Но пока не до этого. Волков запускает ладонь в короткие волосы, целует в макушку и с хриплым смехом кивает на горшок с кустиком алоэ, который он приволок из дома.
— Ты только это чудовище периодически поливать не забывай.
— Не забуду. Ты ж мне к чертовой матери уши тогда выкрутишь, — Гром посмеивается тоже. У Олега где-то внутри что-то облегченно ухает, когда он чувствует сухие жаркие пальцы Игоря на своей коже. Сначала пальцы, затем колючую щетину, а следом и губы.
Вдох.
У Игоря перед глазами пелена. Он видит хреново и не может сфокусировать взгляд. Кажется, что всё шатается, падает на голову. Единственное, чего сейчас так сильно хочется — чтобы сдвинулись стены комнаты, раздавили, перемололи кости в пыль, в порошок, потому что больше существовать ему тут незачем.

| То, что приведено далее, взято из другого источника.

/-- The guard slot entered: an IDLE slot at its image's entry point, a SUSPENDED one where it stood (R125). The switch of
R50 is the change of TIL_CTX.ACT. -/
def State.enterGuard (s : State) (t g k : Nat) : State :=
  let s := if s.sstate t k = stIdle then s.modSlot t k fun x => { x with pc := x.entry } else s
  let s := s.modFloor (t / 16) fun x => { x with delay := x.delay.filter (·.2 ≠ .slot t k) }
  ((s.setPendOf t g false).runSlot t k).bump .TIL_GENTRIES t

/-- Guard `g` leaves its slot (R127). -/
def State.guardExit (s : State) (t g : Nat) : State :=
  let ret := s.retOf t g
  match s.guardSlot t g with
  | none => s
  | some k =>
    if s.pendOf t g then s.enterGuard t g k
    else if g = 0 ∧ (s.guardSlot t 1).isSome ∧ ret = s.guardSlot t 1 then
      (s.setRet t 0 none).resumeOrIdle t ret
    else if g = 0 ∧ s.pendOf t 1 then
      match s.guardSlot t 1 with
      | some kb => ((s.setRet t 1 ret).setRet t 0 none).enterGuard t 1 kb
      | none => s.resumeOrIdle t ret
    else (s.setRet t g none).resumeOrIdle t ret

/-! ### The end of an activation (R187, R215, R247, R248) -/

inductive EndKind where
  | done | cancelled | faulted
  deriving DecidableEq, Repr

def flowOq : Fld := ⟨.SCH_FLOW, 62, 54⟩
def flowEn : Fld := ⟨.SCH_FLOW, 63, 63⟩
def flowMax : Fld := ⟨.SCH_FLOW, 53, 44⟩
def flowInuse : Fld := ⟨.SCH_FLOW, 43, 34⟩
def flowRel : Fld := ⟨.SCH_FLOW, 31, 16⟩
def flowSeq : Fld := ⟨.SCH_FLOW, 15, 0⟩

/-- The flow entry of an ended activation: freed when it took no number, with what it had staged, closed, or closed as a hole
(R213 to R215) (open points: log 101). -/
def State.closeFlow (s : State) (f id : Nat) (kind : EndKind) : State :=
  match (s.floor f).seq.find? (·.id = id) with
  | none => s
  | some e =>
    let i := 64 * f + e.flow
    let oq := f * 512 + s.fld flowOq i
    match e.num with
    | none =>
      let s := s.modFloor f fun x => { x with seq := x.seq.filter (·.id ≠ id) }
      (s.setFld flowInuse i (s.fld flowInuse i - 1)).dropStaged oq id
    | some n =>
      let hole := decide (kind ≠ .done)
      let s := s.modFloor f fun x => { x with
        seq := x.seq.map fun y => if y.id = id then { y with closed := true, hole := hole } else y }
      if hole then (s.dropStaged oq id).raise 0x3401 2 f (e.flow + 256 * n) else s

/-- The oldest waiter of the delay list takes an entry that is free (R210). A slot that waited becomes SUSPENDED in its
WAIT; one that has been told to cancel takes none, since its WAIT will end it (R178). -/
def State.grantOne (s0 : State) (f : Nat) : State :=
  let cx := fun (u : DlyUser) => match u with
    | .slot t k => (s0.slot t k).flags.getLsbD 7
    | .task _ => false
  let s := s0.modFloor f fun x => { x with dlyWait := x.dlyWait.filter fun w => !cx w.1 }
  match (s.floor f).dlyWait with
  | [] => if (s.floor f).delay.length < 256 then s.modFloor f fun x => { x with dlyRaised := false } else s
  | (u, n) :: rest =>
    if 256 ≤ (s.floor f).delay.length then s
    else
      let s := (s.modFloor f fun x => { x with dlyWait := rest, dlyRaised := false }).takeDelay f u n
      match u with
      | .task k => s.setTf tkDlyw k 0
      | .slot t k =>
        let s := s.modSlot t k fun x => { x with pc := (x.pc + 4) % 0x80000 }
        let s := s.suspend t k (.waiting .ticks)
        match s.guardOf t k with
        | some g => s.guardExit t g
        | none => s.idleTile t

/-- Free entries of the delay list granted to its waiters, the oldest first (R210). -/
def State.grantUpTo (s : State) (f : Nat) : Nat → State
  | 0 => s
  | n + 1 => (s.grantOne f).grantUpTo f n

def State.grantDelay (s : State) (f : Nat) : State := s.grantUpTo f ((s.floor f).dlyWait.length + 1)

/-- Guard `g` leaves its slot (R127), and a delay entry that its tile gives up goes to the oldest waiter (R210). -/
def State.leaveGuard (s : State) (t g : Nat) : State := (s.guardExit t g).grantDelay (t / 16)

/-- Parked requests of a slot withdrawn from every hub, with the slot's record of them (log 18). -/
def State.dropParked (s : State) (t k : Nat) : State :=
  let mine := fun (p : Pkt) => decide (p.src = t ∧ p.result = k)
  let gone := fun (o : Outst) => s.floors.any fun x => x.2.park.any fun p => mine p && p.tag == o.tag && o.slot == k
  let s' := s.modTile t fun x => { x with outst := x.outst.filter fun o => !gone o }
  (s.floors.map (·.1)).foldl (fun s f => s.modFloor f fun x => { x with park := x.park.filter fun p => !mine p }) s'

Нет ни звона в ушах, ни чего-то, похожего на прострацию, ни шока. Есть желание содрать с себя скальп, заорать, сорвать голос, выплюнуть легкие и просто лечь прямо здесь, на кухне замертво.
Из горла вырываются нечленораздельные хрипы. Пальцы впиваются в собственные плечи, затем в волосы и тянут, тянут, тянут. Игоря сгибает пополам, так, как обычно бывает после хорошего удара по солнечному сплетению. Надолго, без малейшего остатка воздуха в легких.
Гром воет, затем скулит, как побитая собака. Короткими рывками сдергивает со своей формы все шевроны, срывает погоны и швыряет это всё добро куда-то далеко в коридор. Он не хочет. Не хочет быть одной из частей этого ебучего механизма, этой сто раз ебучей системы, по вине которой теперь на кухонном столе лежит извещение и жалкая приписка с извинениями и соболезнованиями, а в одном из самолетов на родину возвращают не человека, а груз 200.